The area around Estoril has a motor racing history stretching back to the 1930s, when a 2.8 km street circuit was used in 1937 for a local race. The permanent circuit was completed in 1972 on elevated terrain about 9 km inland from the town of Estoril, featuring two hairpin turns, noticeable elevation changes, and a long 0.986 km start/finish straight. The original perimeter measured 4.349 km with a maximum gradient approaching 7%.
The circuit's early years were occupied mainly by national races and occasional Formula 2 events. However, the owning company was nationalised between 1975 and 1978, leaving the facility without the investment needed to maintain international standards. After a significant redevelopment effort, Estoril returned to the international calendar in 1984.
The Portuguese Grand Prix at Estoril produced some of the most memorable moments in Formula One history. In 1984, Niki Lauda clinched his third and final world championship by finishing second to McLaren teammate Alain Prost — winning the title by just half a point, the smallest margin in the championship's history. The following year, 1985, saw Ayrton Senna claim his first Formula One victory at the circuit.

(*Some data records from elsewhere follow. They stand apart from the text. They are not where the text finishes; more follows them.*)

/-- The step of a running machine, with and without the fault. -/
theorem step_of_exec {s t : State} (running : s.running) (next : exec s.fetched s.delayedEnable = .next t) :
    step s = .next (if t.cpu.fault.isSome then t.advance else t.interruptCheck.advance) := by
  rw [← State.delayedEnable_fetched] at next
  rw [step_eq running.1 (State.cpuStep_running running next), apply_ite State.advance]

theorem State.interruptCheck_of_ime_clear {s : State} (h : s.cpu.ime = false) : s.interruptCheck = s :=
  if_neg (h ▸ Bool.false_ne_true)

/-- The devices leave the registers and the reported cost alone. -/
theorem State.advance_core (s : State) : s.advance.cpu = s.cpu ∧ s.advance.cycles = s.cycles := by
  unfold State.advance
  dsimp only
  obtain ⟨_, _, _, _, -, serial⟩ := ((s.timerTick s.cycles).ppuTick s.cycles).serialTick_move s.cycles
  obtain ⟨_, _, _, _, _, _, ppu⟩ := (s.timerTick s.cycles).ppuTick_move s.cycles
  obtain ⟨_, _, _, _, timer⟩ := s.timerTick_move s.cycles
  rw [serial, ppu, timer]
  exact ⟨rfl, rfl⟩

/-! ### No cycles, no advance (R316, R321, R353) -/

/-- The prescaler is below the period while the timer counts, so no increment is due. -/
theorem State.timerTick_zero {s : State} (ok : s.timer.ok) : s.timerTick 0 = s := by
  unfold State.timerTick
  simp only [BitVec.add_zero, Nat.add_zero]
  split
  · rename_i counts
    have below : s.timer.timaSub < s.timer.period := ok.2 counts
    rw [Nat.mod_eq_of_lt below, Nat.div_eq_of_lt below]
    rfl
  · rfl

theorem State.serialTick_zero (s : State) : s.serialTick 0 = s := by
  unfold State.serialTick
  split
  · rename_i running
    exact if_neg (Nat.not_le_of_lt running)
  · rfl

theorem State.advance_of_no_cycles {s : State} (ok : s.timer.ok) (none : s.cycles = 0) : s.advance = s := by
  unfold State.advance
  dsimp only
  rw [none, State.timerTick_zero ok, State.ppuTick, State.serialTick_zero]

/-! ## `EI` (R264) -/

/-- The step that executes `EI` with `IME` and the flag clear: its interrupt check still sees `IME` clear. -/
theorem step_ei {s : State} (running : s.running) (byte : s.read s.cpu.pc = 0xFB#8) (off : s.cpu.ime = false)
    (notPending : s.cpu.imePending = false) :
    step s = .next ((s.consume 1 4).mapCpu fun u => { u with imePending := true }).advance := by
  have next : exec s.delayedEnable.fetched s.delayedEnable =
      .next ((s.consume 1 4).mapCpu fun u => { u with imePending := true }) := by
    rw [State.delayedEnable_of_not_pending notPending, State.fetched_ei byte]
    exact exec_instr .ei s
  rw [step_running running next running.1, State.interruptCheck_of_ime_clear]
  exact off

/-- Settles O34: `EI` sets the flag after the delayed effect of its own step was due, so `IME` is set by the next step,
which then is the step of a running machine with `IME` set. -/
theorem enableInterruptsIsDelayed : Obligations.EnableInterruptsIsDelayed := by
  refine ⟨rfl, exec_instr .ei, fun s running byte off notPending => ?_, fun s running pending => ?_⟩
  · obtain ⟨cpu, cycles⟩ := ((s.consume 1 4).mapCpu fun u => { u with imePending := true }).advance_core
    refine ⟨_, step_ei running byte off notPending, ?_⟩
    rw [cpu, cycles]
    exact ⟨off, rfl, rfl, rfl, rfl⟩
  · obtain ⟨t, next, -⟩ := exec_effects s.fetched s.delayedEnable
    have stepped := step_of_exec running next
    rw [State.delayedEnable_of_pending pending] at next
    exact ⟨t, next, stepped⟩

/-! ## Unassigned bytes (R268) -/

/-- Settles O8: the byte is fetched as the fault term, whose step ends without the interrupt check and with 0 cycles for
the devices. -/
theorem unassignedByteRaisesTheFault : Obligations.UnassignedByteRaisesTheFault := by
  refine fun op s unassigned => ⟨rfl, exec_instr (.illegal op) s, fun running ok byte => ?_⟩
  have next : exec s.fetched s.delayedEnable = .next (s.delayedEnable.raiseUnsupported op) := by
    rw [State.fetched_unassigned (byte ▸ unassigned), byte]
    exact exec_instr (.illegal op) _
  have quiet : (s.delayedEnable.raiseUnsupported op).advance = s.delayedEnable.raiseUnsupported op :=
    State.advance_of_no_cycles (s.delayedEnable_timer ▸ ok) rfl
  rw [step_of_exec running next, quiet, ← s.delayedEnable_pc]
  rfl

/-! ## `NOP`, `STOP`, `DI` and `HALT` (R260 to R263) -/

/-- Settles O33: `NOP` goes on to the next instruction, and the other two are their meanings written out. -/
theorem nopStopDisable : Obligations.NopStopDisable := fun n s =>
  ⟨⟨rfl, exec_of_run (f := .nop) ⟨_, rfl, Jumped.consume s 1 4⟩⟩, ⟨rfl, exec_instr (.stop n) s⟩, ⟨rfl, exec_instr .di s⟩⟩

/-- `HALT` halts when `IME` is set or nothing enabled is pending, and sets `halt_bug` otherwise. -/
theorem execHalt_eq (s : State) :
    execHalt s = .next (if s.cpu.ime = true ∨ s.pendingEnabled = 0#5 then
      (s.consume 1 4).mapCpu fun u => { u with halted := true }
    else (s.consume 1 4).mapCpu fun u => { u with haltBug := true }) := by
  have pending : (s.consume 1 4).pendingEnabled = s.pendingEnabled := rfl
  unfold execHalt
  dsimp only
  rw [pending, State.consume_ime]
  by_cases on : s.cpu.ime = true
  · rw [if_pos on, if_pos (.inl on)]
  · by_cases none : s.pendingEnabled = 0#5
    · rw [if_neg on, if_pos none, if_pos (.inr none)]
    · rw [if_neg on, if_neg none, if_neg (not_or.2 ⟨on, none⟩)]

/-- Settles O35: the two tests of `HALT` are one disjunction. -/
theorem halt : Obligations.Halt := ⟨rfl, fun s => (exec_instr .halt s).trans (execHalt_eq s)⟩

end Sys2Proof.Machine
end

section
/-! Proofs of the family 60_exceptions.md: the CPU step of a running, halted, stopped and faulted machine, the interrupt
check, the timer, the serial port and the joypad interrupt. -/

namespace Sys2Proof.Machine

/-! ## The fetch (R300, R301) -/

/-- What the decoder answers is what it reads from the bytes at hand. -/
theorem decode_eq_window {b0 : Byte} {rest left : List Byte} {i : Instr} (h : decode (b0 :: rest) = .ok (i, left)) :
    i = decodeWindow b0 (rest.getD 0 0) (rest.getD 1 0) := by
  unfold decode at h
  dsimp only at h
  split at h
  · cases h
  · cases h
    rfl

theorem wellFormed_of_unassigned {i : Instr} (h : ∀ op, i = .illegal op → op ∈ unassignedBytes) : WellFormed i := by
  cases i with
  | illegal op => exact List.contains_iff_mem.2 (h op rfl)
  | _ => rfl

/-- The decoder answers the fault term for the unassigned bytes alone (30_encoding.md R113). -/
theorem decodeWindow_wellFormed (b0 b1 b2 : Byte) : WellFormed (decodeWindow b0 b1 b2) := by
  refine wellFormed_of_unassigned fun op same => ?_
  have outline := (decodeWindow_outline b0 b1 b2).trans (decodeWindow_zero_outline b0)
  have byte : (byteOutline b0).2 = some op :=
    (congrArg Prod.snd outline).symm.trans (Instr.unassignedByte_eq_some.2 same)
  obtain ⟨listed, same⟩ := Option.ite_none_right_eq_some.1 byte
  exact Option.some.inj same ▸ listed

theorem State.fetched_plain {s : State} (h : s.cpu.haltBug = false) :
    s.fetched = decodeWindow (s.read s.cpu.pc) (s.read (s.cpu.pc + 1#16)) (s.read (s.cpu.pc + 2#16)) := by
  have next : s.cpu.pc + 1#16 + 1#16 = s.cpu.pc + 2#16 := BitVec.add_assoc _ _ _
  rw [State.fetched, State.fetchWindow, h, if_neg Bool.false_ne_true, next]

theorem State.fetched_haltBug {s : State} (h : s.cpu.haltBug = true) :
    s.fetched = decodeWindow (s.read s.cpu.pc) (s.read s.cpu.pc) (s.read (s.cpu.pc + 1#16)) := by
  rw [State.fetched, State.fetchWindow, h, if_pos rfl]

/-! ## The running machine (R300, R302) -/

/-- A running machine executes what it fetches, whatever that is. -/
theorem step_runs_fetched {s : State} (running : s.running) :
    ∃ t, exec s.fetched s.delayedEnable = .next t
      ∧ step s = .next (if t.cpu.fault.isSome then t.advance else t.interruptCheck.advance) := by
  obtain ⟨t, next, -⟩ := exec_effects s.fetched s.delayedEnable
  exact ⟨t, next, step_of_exec running next⟩

/-- Settles O4: the step runs the fetched instruction, which is the one the three bytes decode to. -/
theorem stepRunsTheDecodedInstruction : Obligations.StepRunsTheDecodedInstruction := by
  intro s i rest running noBug decoded
  have fetched : i = s.fetched := (decode_eq_window decoded).trans (State.fetched_plain noBug).symm
  subst fetched
  exact ⟨decodeWindow_wellFormed _ _ _, step_runs_fetched running⟩

/-- Settles O5: the repeated byte is in the fetch window; the other effects of `halt_bug` are those of every instruction
(O9, O36). -/
theorem haltBugReadsTheByteTwice : Obligations.HaltBugReadsTheByteTwice := by
  intro s i rest running bug decoded
  have fetched : i = s.fetched := (decode_eq_window decoded).trans (State.fetched_haltBug bug).symm
  subst fetched
  obtain ⟨t, next, stepped⟩ := step_runs_fetched running
  obtain ⟨-, -, -, onlyHalt, -, -⟩ := onlySystemInstructionsChangeControl _ _ t next
  refine ⟨t, next, stepped, fun notHalt => ?_, fun assigned unconditional stays => ?_⟩
  · exact Bool.eq_false_iff.2 fun set => notHalt (onlyHalt set).1
  · obtain ⟨t', next', -, -, -, pc⟩ := everyInstructionRuns s.fetched s.delayedEnable assigned
    cases next.symm.trans next'
    rw [pc stays (unconditional ▸ rfl), s.delayedEnable_pc, s.delayedEnable_haltBug, bug, if_pos rfl]

/-! ## The interrupt check (R306, R307) -/

theorem State.selected_eq_none {s : State} (h : s.pendingEnabled = 0#5) : s.selected = none := by
  rw [State.selected, h]
  decide

theorem State.interruptCheck_of_nothing_pending {s : State} (h : s.pendingEnabled = 0#5) : s.interruptCheck = s := by
  unfold State.interruptCheck
  rw [State.selected_eq_none h]
  exact ite_self s

theorem State.interruptCheck_of_selected {s : State} {n : IntSource} (on : s.cpu.ime = true) (h : s.selected = some n) :
    s.interruptCheck = { s.takeInterrupt n with cycles := (s.takeInterrupt n).cycles + 20 } := by
  rw [State.interruptCheck, if_pos on, h]

/-- Settles O10: an assigned instruction raises no fault (O9), and a check that dispatches nothing and the devices leave
`pc` and the cost alone. -/
theorem stepAdvancesByLengthAndCost : Obligations.StepAdvancesByLengthAndCost := by
  intro s t running assigned next quiet
  obtain ⟨t', next', cycles, fault, -, pc⟩ := everyInstructionRuns s.fetched s.delayedEnable assigned
  cases next.symm.trans next'
  have noDispatch : t.interruptCheck = t := by
    rcases quiet with off | nothing
    · exact State.interruptCheck_of_ime_clear off
    · exact State.interruptCheck_of_nothing_pending nothing
  have noFault : t.cpu.fault = none := fault.trans (s.delayedEnable_fault.trans running.1)
  have stepped : step s = .next t.advance := by
    rw [step_running running (s.delayedEnable_fetched ▸ next) noFault, noDispatch]
  obtain ⟨cpu, cost⟩ := t.advance_core
  rw [s.delayedEnable_flags] at cycles pc
  rw [s.delayedEnable_pc, s.delayedEnable_haltBug] at pc
  exact ⟨t.advance, stepped, cost.trans cycles, cpu ▸ pc⟩

theorem State.pendingEnabled_getLsbD (s : State) {k : Nat} (h : k < 5) :
    s.pendingEnabled.getLsbD k = (s.intr.pendingFlags.getLsbD k && s.intr.enableMask.getLsbD k) := by
  rw [State.pendingEnabled, BitVec.getLsbD_and, BitVec.getLsbD_extractLsb', decide_eq_true h, Nat.zero_add,
    Bool.true_and]

theorem IntSource.exists_bit {k : Nat} (h : k < 5) : ∃ n : IntSource, n.bit = k :=
  match k, h with
  | 0, _ => ⟨.vblank, rfl⟩
  | 1, _ => ⟨.lcdStatus, rfl⟩
  | 2, _ => ⟨.timer, rfl⟩
  | 3, _ => ⟨.serial, rfl⟩
  | 4, _ => ⟨.joypad, rfl⟩

theorem IntSource.vector_eq (n : IntSource) : n.vector = BitVec.ofNat 16 (0x0040 + 8 * n.bit) := by
  cases n <;> rfl

/-- The sources are listed by their bits. -/
theorem IntSource.all_split (n : IntSource) :
    ∃ lower higher, IntSource.all = lower ++ n :: higher ∧ ∀ m ∈ lower, m.bit < n.bit :=
  ⟨IntSource.all.take n.bit, IntSource.all.drop (n.bit + 1), by cases n <;> decide⟩

/-- The sources are searched in the order of their bits, so the lowest one is found. -/
theorem State.selected_of_lowest {s : State} {n : IntSource} (set : s.pendingEnabled.getLsbD n.bit = true)
    (lowest : ∀ j, j < n.bit → s.pendingEnabled.getLsbD j = false) : s.selected = some n := by
  obtain ⟨lower, higher, split, below⟩ := n.all_split
  refine List.find?_eq_some_iff_append.2 ⟨set, lower, higher, split, fun m listed => ?_⟩
  rw [lowest m.bit (below m listed), Bool.not_false]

The 1989 race is remembered for Nigel Mansell receiving a black flag for reversing in the pit lane and subsequently colliding with Senna in a confrontation that became one of the era's most notorious incidents. In 1992, Riccardo Patrese was launched nearly backward into the air after a collision with Gerhard Berger on the main straight. The final Portuguese Grand Prix at Estoril, in 1996, featured Jacques Villeneuve executing a celebrated overtake on Michael Schumacher around the outside of the final turn.

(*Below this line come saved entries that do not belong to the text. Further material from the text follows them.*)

-- ==== Sys2Proof/Machine/Ops.lean ====
section
/-! DEFINITION. The shared operations: the four micro-operations (R130 to R133), the pulses and primitives made of them (R135 to
R137), the change of state each failure is (R270 to R273), reset (R311), and the Reading State's two writes (R31). -/

namespace Sys2Proof.Machine

/-- What an operation answers. -/
abbrev Answer := Host.Outcome State Fault Refusal

/-- The end of an operation that was asked for: it returns `r` (R118; log 12). -/
def finish (r : Result) (s : State) : Answer := .next { s with res := r }

/-! ## Micro-operations -/

/-- `DQ_OE <- 1` (R130). -/
def driveLow (s : State) : State := { s with dqOe := true }

/-- `DQ_OE <- 0` (R131). -/
def release (s : State) : State := { s with dqOe := false }

/-- Append an event to the trace (R41). -/
def emit (e : Event) (s : State) : State := { s with trace := s.trace ++ [e] }

/-- `DELAY n` at the symbol level: `Low(n)` if the block drives the line, else `Rel(n)` (R132). -/
def delay (n : Nat) (s : State) : State := emit (if s.dqOe then .low n else .rel n) s

/-- `SAMPLE`: the level of the line, and the state with `Smp(b)` appended (R65, R133). -/
def sample (s : State) : Bit × State :=
  let b := lineLevel s.dqOe s.answer
  (b, emit (.smp b) { s with dqIn := s.dqIn.tail })

/-! ## Primitives -/

/-- A low pulse of `l` µs, then the line released for `h` µs. -/
def pulse (l h : Nat) (s : State) : State := delay h (release (delay l (driveLow s)))

/-- The low time and the released time of a write slot (R136). -/
def writeTimes (v : Bit) : Nat × Nat :=
  if v then (Config.tW1L, Config.tW1H) else (Config.tW0L, Config.tW0H)

/-- `WRITE_BIT v` (R136). -/
def writeBit (v : Bit) (s : State) : State := pulse (writeTimes v).1 (writeTimes v).2 s

/-- `READ_BIT` (R137): the bit and the state. -/
def readBit (s : State) : Bit × State :=
  let p := sample (pulse Config.tRDL Config.tRDS s)
  (p.1, delay Config.tRDREM { p.2 with rxbit := p.1 })

/-- `RESET_DETECT` (R135): the presence sample and the state. -/
def resetDetect (s : State) : Bit × State :=
  let p := sample (pulse Config.tRSTL Config.tPDS s)
  (p.1, { (if p.1 then p.2 else delay Config.tRSTREC p.2) with pres := presFlag p.1 })

/-! ## The Reading State -/

/-- The write of `Committed` (R31, R210). -/
def commitReading (raw : Raw) (s : State) : State := { s with rsValid := true, rsRaw := raw }

/-- The write of `Discarded` (R31, R210). -/
def clearReading (s : State) : State := { s with rsValid := false, rsRaw := 0 }

/-! ## Failures -/

/-- Raising a failure is this change of state and nothing else (R279): `PRES` <- 0, `SEQ` <- `Aborted`, the line released (R271);
the Reading State invalid, `SEQ` <- `Discarded` (R272); `SEQ` <- `TimedOut`, the line released (R273). -/
def raiseFailure : Failure → State → State
  | .presenceFailure, s => { s with pres := false, seq := .aborted, dqOe := false }
  | .checksumMismatch, s => { clearReading s with seq := .discarded }
  | .conversionTimeout, s => { s with seq := .timedOut, dqOe := false }

/-- Leaving a failure's resting state, or any other, is the next `ACQUIRE`: `SEQ` <- `Reset1`, nothing of the failed transaction
is resumed (R201, R281). While a transaction runs `start` is ignored (R111). -/
def acquire (s : State) : State := if s.seq.resting then { s with seq := .reset1 } else s

/-! ## Reset -/

/-- Reset: every state element at the value of R40, `SP` unspecified, the trace empty (R311). The parameters are not affected; the
host's commands and the bench's calls still to come stay. A reset while busy leaves the device's answers open (R312, U1;
logs 10, 11, 23). A reset that cuts an operation called by the bench at rest, before its eight slots (R164) or in its pulse, is the model's
choice too: DESIGN CHOICE, the planned answers stay (log 11). -/
def resetState (s : State) : State :=
  { State.reset with
    sp := Vector.ofFn fun k : Fin 9 => Config.freeSp s.resets k.val
    par := s.par
    dqIn := if s.busy then [] else s.dqIn
    resets := s.resets + 1
    host := s.host
    bench := s.bench }

end Sys2Proof.Machine
end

Throughout the Formula One years, the circuit faced recurring safety concerns and failed inspections on more than one occasion. Following Ayrton Senna's fatal accident at the 1994 San Marino Grand Prix, a chicane was added at Estoril, extending the layout to 4.360 km. Estoril was also valued by teams as a winter testing venue due to its relatively mild climate, though strong winds were a persistent challenge.
The circuit was dropped from the Formula One calendar for the 1997 season but continued to host top-level competition across other disciplines. Events such as the FIA GT Championship, the Deutsche Tourenwagen Masters, and the World Series by Renault kept the facility active in the years that followed. In 2000, a redesign of the parabolica turn reduced the circuit length to its current 4.182 km, allowing the venue to obtain FIM homologation for motorcycle racing.

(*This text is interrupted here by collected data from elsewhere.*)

-- ==== Sys2Proof/Machine/Call.lean ====
section
/-! DEFINITION. An operation called by itself (log 28), at the level of description the machine has: as a whole, a micro-operation a step,
or with its phases and its microseconds. -/

namespace Sys2Proof.Machine

/-- A primitive or a byte set up to begin, none of its micro-operations done (R135 to R137, R160, R161); the other operations have no
phases. -/
def begun : Instr → State → Option State
  | .resetDetect, s => some { s with ph := .rstLow, use := .reset }
  | .w1, s => some { s with ph := .wrLow, use := .write true }
  | .w0, s => some { s with ph := .wrLow, use := .write false }
  | .readBit, s => some { s with ph := .rdLow, use := .read }
  | .txByte b, s => some { startTx b s with use := .byte }
  | .rxByte, s => some { startRx s with use := .byte }
  | .selectAll, s => some { startTx Config.cmdSelectAll s with use := .byte }
  | .convert, s => some { startTx Config.cmdConvert s with use := .byte }
  | .readSp, s => some { startTx Config.cmdReadSp s with use := .byte }
  | .driveLow, _ | .release, _ | .delay _, _ | .sample, _ => none
  | .crcStep _ _, _ | .computeCrc _, _ | .decode _, _ | .latest, _ | .acquire, _ | .reset, _ => none
  | .seqIdle, _ | .seqReset1, _ | .seqSelectAll1, _ | .seqStartConversion, _ | .seqConversionWait, _ => none
  | .seqReset2, _ | .seqSelectAll2, _ | .seqReadScratchpad, _ | .seqValidate, _ => none
  | .seqCommitted, _ | .seqDiscarded, _ | .seqAborted, _ | .seqTimedOut, _ => none

/-- What a `DELAY` called by itself loads `TMR` with at the tick level (R132). -/
def delayTime : Instr → Nat
  | .delay n => n
  | .driveLow | .release | .sample | .resetDetect | .w1 | .w0 | .readBit => 0
  | .txByte _ | .rxByte | .selectAll | .convert | .readSp => 0
  | .crcStep _ _ | .computeCrc _ | .decode _ | .latest | .acquire | .reset => 0
  | .seqIdle | .seqReset1 | .seqSelectAll1 | .seqStartConversion | .seqConversionWait => 0
  | .seqReset2 | .seqSelectAll2 | .seqReadScratchpad | .seqValidate => 0
  | .seqCommitted | .seqDiscarded | .seqAborted | .seqTimedOut => 0

/-- `TMR` loaded, in an answer (R132). -/
def loadTimer (n : Nat) : Answer → Answer
  | .next s => .next { s with tmr := n }
  | .fault f => .fault f
  | .refused r => .refused r

/-- The first step of an operation called by itself: all of it at the operation level; its first micro-operation at the symbol level; its
first phase entered at the tick level, or `TMR` loaded (R9, R132, R143). -/
def runCall (i : Instr) (s : State) : Answer :=
  match s.par.level, begun i s with
  | .operation, _ => exec i s
  | .symbol, some t => .next (microStep t)
  | .symbol, none => exec i s
  | .tick, some t => .next (enterPhase t)
  | .tick, none => loadTimer (delayTime i) (exec i s)

end Sys2Proof.Machine
end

The circuit hosted its first Portuguese motorcycle Grand Prix on 3 September 2000, an event that continued annually until 2012. In 2005, the third round of the inaugural A1 Grand Prix season was held at Estoril, with both races taken by the French team. Superleague Formula used the venue in 2008 and 2009.
The COVID-19 pandemic brought additional international events back to Estoril in 2020, including the final round of the Superbike World Championship — the circuit's first appearance in that series since 1993 — and the conclusion of the FIM Endurance World Championship season.
Estoril occupies a unique place in European motorsport as one of the handful of circuits where decisive championship moments accumulated across generations. The 1984 half-point finish between Lauda and Prost, Senna's maiden victory in 1985, and the various collisions and controversies of later years gave the circuit a character woven into the storytelling of the sport's most competitive era. Even after losing Formula One, the Autódromo Fernanda Pires da Silva has continued operating as a national and international venue, retaining its identity as one of Portugal's two historic racing facilities alongside Portimão.